===== COLLECTED MATERIAL
-- ==== Sys2Proof/Machine/Dispatch.lean ====
section
/-! DEFINITION. The meaning of each instruction and step: one arm per constructor of Instr, each one call. -/

namespace Sys2Proof.Machine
==========
• _WHAT TO DO_: Print the material verbatim, all of it.

• _WRITTEN REPLY_:
-- ==== Sys2Proof/Machine/Dispatch.lean ====
section
/-! DEFINITION. The meaning of each instruction and step: one arm per constructor of Instr, each one call. -/

namespace Sys2Proof.Machine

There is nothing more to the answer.